Created attachment 1243632 [details]
Description of problem:
mom-vdsm brings vdsmd up on it's own.
It is seems that mom-vdsm is bringing vdsmd up although i stopped vdsmd with systemctl.
Jan 23 16:28:44 orchid-vds1.qa.lab.tlv.redhat.com systemd: Stopping MOM instance configured for VDSM purposes...
Jan 23 16:28:54 orchid-vds1.qa.lab.tlv.redhat.com systemd: Stopped MOM instance configured for VDSM purposes.
Jan 23 16:28:54 orchid-vds1.qa.lab.tlv.redhat.com systemd: Unit mom-vdsm.service entered failed state.
Jan 23 16:28:54 orchid-vds1.qa.lab.tlv.redhat.com systemd: mom-vdsm.service failed. (expected, we should probably increase the timeout)
Jan 23 16:28:54 orchid-vds1.qa.lab.tlv.redhat.com systemd: Stopping Virtual Desktop Server Manager...
Jan 23 16:28:54 orchid-vds1.qa.lab.tlv.redhat.com systemd: Stopped Virtual Desktop Server Manager.
Jan 23 16:30:03 orchid-vds1.qa.lab.tlv.redhat.com sshd: Accepted publickey for root from 10.35.163.149 port 56318 ssh2: RSA 2c:d8:62:
The host resolves to: mburman-4-upgrade-env.scl.lab.tlv.redhat.com
Jan 23 16:30:04 orchid-vds1.qa.lab.tlv.redhat.com systemd-logind: New session 21 of user root.
Jan 23 16:30:04 orchid-vds1.qa.lab.tlv.redhat.com systemd: Started Session 21 of user root.
Jan 23 16:30:04 orchid-vds1.qa.lab.tlv.redhat.com systemd: Starting Session 21 of user root.
Jan 23 16:30:04 orchid-vds1.qa.lab.tlv.redhat.com sshd: pam_unix(sshd:session): session opened for user root by (uid=0)
Jan 23 16:30:04 orchid-vds1.qa.lab.tlv.redhat.com systemd: Starting Virtual Desktop Server Manager
Version-Release number of selected component (if applicable):
Steps to Reproduce:
1. Stop vdsmd on host using systemctl command
After a minute host comes up and vdsmd is running.

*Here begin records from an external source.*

/-- A response comes back for a TXN of ours: it completes the message, is one of two parts, or is not wanted (R284, R285). The
data of a remote owner that the home itself has asked for come beside its answer. -/
def Unreleased.take (u : Unreleased) (own : Fin 512) (m : Msg) : Option Bool :=
  let read := decide (u.msg.kind = .readS) || decide (u.msg.kind = .readU) || decide (u.msg.kind = .own)
  let fetch := (decide (u.msg.kind = .snpFwd) || decide (u.msg.kind = .snpFwdU)) && decide (u.msg.requester = .node own)
  if m.kind ∈ u.seen then none
  else if read then
    some (match m.kind with
      | .data => decide (m.grant ≠ .none) || decide (MsgKind.grant ∈ u.seen)
      | .grant => !m.hasData && decide (m.grant ≠ .none) || decide (MsgKind.data ∈ u.seen)
      | _ => true)
  else if fetch then
    some (match m.kind with
      | .data => decide (MsgKind.ack ∈ u.seen)
      | .ack => decide (MsgKind.data ∈ u.seen)
      | _ => true)
  else some true

/-- The stream of a channel whose message a response answers; none where the response answers a request that stayed inside its
channel. The data of an owner answer the request that the line's tracker, or the line's home, received (R227, R284). -/
def State.answered (s : State) (ch : Nat) (n : Fin 512) (sch : Nat) (m : Msg) : Option (Fin 512 × Nat) :=
  match m.kind, m.dst with
  | .data, .cluster _ => if ch = lineChan m.line then none else some (s.hub.node, lineChan m.line)
  | .data, _ =>
    if n = s.hub.node then some (n, sch)
    else if s.isLocal m.line then some (n, sch)
    else some ((BitVec.ofNat 9 (lineNode m.line)).toFin, lineChan m.line)
  | _, _ => some (n, sch)

/-- A response, with the channel and node that sent it: delivered when it answers an outstanding message of its stream, which it
may release, and discarded otherwise (R284). -/
def State.takeResponse (s : State) (ch : Nat) (n : Fin 512) (sch : Nat) (txn : BitVec 16) (m given : Msg) : State :=
  match s.answered ch n sch m with
  | none => s.send given
  | some (an, ach) =>
    let key := streamKey an ach
    let st := (s.chan ch).tx key
    match st.unreleased.find? fun u => decide (u.txn = txn) with
    | none => s
    | some u =>
      match u.take s.hub.node m with
      | none => s
      | some whole =>
        let rest := if whole then st.unreleased.filter fun y => !decide (y.txn = txn)
          else st.unreleased.map fun y => if y.txn = txn then { y with seen := m.kind :: y.seen } else y
        let s1 := s.setTx ch key { st with unreleased := rest }
        let s2 := if whole && u.msg.kind.isReq then s1.histogram ch 5 u.msg.cls.val else s1
        (State.pumpStream ch an ach st.waiting.length s2).send given

/-- Send a coherence message: inside a channel directly, between channels and to other nodes over Leat (R227). The data that an
owner of the requester's own channel sends answer the request that went to the tracker's channel. -/
def State.post (s : State) (m : Msg) : State :=
  let a := agentChan m.line m.src
  match m.dst with
  | .node n => s.leatSend a n (lineChan m.line) m
  | d =>
    let b := agentChan m.line d
    if a ≠ b then s.leatSend a s.hub.node b m
    else
      match m.kind, m.dst with
      | .data, .cluster _ => s.takeResponse a s.hub.node a (BitVec.ofNat 16 m.txn) m m
      | _, _ => s.send m

/-! ## Messages on their way between channels -/

/-- A message as the agent of this device that it is for receives it: from another node it comes for the line's slice and from
the node; from a channel of this device it keeps its agents. A request's answers name its TXN, also those of an owner. -/
def State.inward (s : State) (x : StreamMsg) (m : Msg) : Msg :=
  if x.srcNode = s.hub.node then
    if x.sequenced then
      { m with txn := x.txn.toNat, tag := if decide (m.kind = .readS) || decide (m.kind = .readU) || decide (m.kind = .own) then x.txn.toNat else m.tag }
    else m
  else
    let src : Agent := .node x.srcNode
    { m with
      src := src, dst := .slice (BitVec.ofNat 5 (lineChan m.line)).toFin
      requester := if m.requester = m.src then src else m.requester
      tag := if m.kind.isReq || m.kind = .wb then x.txn.toNat else m.tag
      txn := x.txn.toNat }

/-- A message between channels of this device has not been received: it stands unreleased and unaccepted in its stream, or
answers one that does. -/
def State.underWay (s : State) (x : StreamMsg) (m : Msg) : Bool :=
  let from_ := s.chan x.srcCh.val
  let dst := s.chan x.dstCh.val
  if x.sequenced then
    ((from_.tx (streamKey x.dstNode x.dstCh.val)).unreleased.any fun u => decide (u.txn = x.txn))
      && !decide (x.txn ∈ (tget RxStream.fresh dst.rxStreams (streamKey x.srcNode x.srcCh.val)).accepted)
  else
    match s.answered x.dstCh.val x.srcNode x.srcCh.val m with
    | none => true
    | some k => (dst.tx (streamKey k.1 k.2)).unreleased.any fun u => decide (u.txn = x.txn) && !decide (m.kind ∈ u.seen)

/-- The messages that stand anywhere on the links of a channel. -/
def Channel.carried (c : Channel) : List StreamMsg :=
  c.held ++ c.ports.flatMap fun p => p.2.queue ++ p.2.replay.flatMap fun f => f.parts.map fun x => x.msg

/-- The coherence messages that travel between channels of this device, and those that wait for their stream. -/
def State.travelling (s : State) : List Msg :=
  s.chans.flatMap fun c =>
    (c.2.carried.filterMap fun x =>
      if x.srcNode = s.hub.node ∧ x.dstNode = s.hub.node then x.msg?.bind fun m => if s.underWay x m then some (s.inward x m) else none
      else none)
    ++ c.2.txStreams.flatMap fun t => if t.1 / 32 = s.hub.node.val then t.2.waiting else []

/-- A response for the agent about the line has been sent and has not reached its channel (R217). -/
def State.answerComing (s : State) (l : LineAddr) (a : Agent) : Bool :=
  s.travelling.any fun m => decide (m.line = l) && decide (m.dst = a) && (decide (m.kind = .data) || decide (m.kind = .grant))

end Sys2Proof.Machine
end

Engine report in the ui event log
Host 10.35.129.22 is non responsive.
Status of host 10.35.129.22 was set to Up.
Host 10.35.129.22 is rebooting. (why rebooting?)
If stopping vdsmd with systemctl it should remain down.
Watching the engine log you can see that the engine triggers soft fencing when you stop vdsm service and get network exception. soft fencing sshing to the host and restart vdsmd. if it works, host gets back to up, if not, actual fence is done.
In any case, it should happens since 4.0 and its not related to mom
The ssh connection from mburman-4-upgrade-env.scl.lab.tlv.redhat.com is bringing vdsm up. Mom has nothing to do with it according to this log (it is only started after the vdsm service).
Ok, but still this behavior is wrong.
And it's new, it didn't happen on 4.0
And it happen only to some hosts, not to all of them.
What if i need to stop vdsmd on the host?
you probably need to update the bug component as well.. but look, this is the soft fencing logic. you need to disable fencing in the cluster edit tab. I'm quite sure it will do the trick and nothing will disturb your vdsmd down time
Michael - can you attach the engine.log?
I want to check where the "rebooting" comes from.
If you don't put host to Maintenance and stop VDSM, host become NonResponsive and engine will try to fence it (1st by SSH Soft Fencing and then by Power Management). If your host was in Maintenance before you stopped VDSM manually, then please provide engine logs.
Created attachment 1243847 [details]
So Seems like this is a general return when the non responsive treatment succeeded.
The soft fencing is part of that treatment.
Martin - thoughts?
I can we can rephrase, or add a specific audit log to distinguish.
Also, what happens in case it is skipped?
I've updated the title and set the severity to low.
Right, we don't distinguish between SSH Soft Fencing success and PM Restart success when returning result of VdsNotRespondingTreatment (code works fine, but events displayed to user may be a bit confusing). For now moving to 4.2, when a patch is ready we can retarget
Verified on ovirt-engine-4.2.0-0.0.master.20171113223918.git25568c3.el7.centos.noarch
This bugzilla is included in oVirt 4.2.0 release, published on Dec 20th 2017.
Since the problem described in this bug report should be
resolved in oVirt 4.2.0 release, published on Dec 20th 2017, it has been closed with a resolution of CURRENT RELEASE.
If the solution does not work for you, please open a new bug report.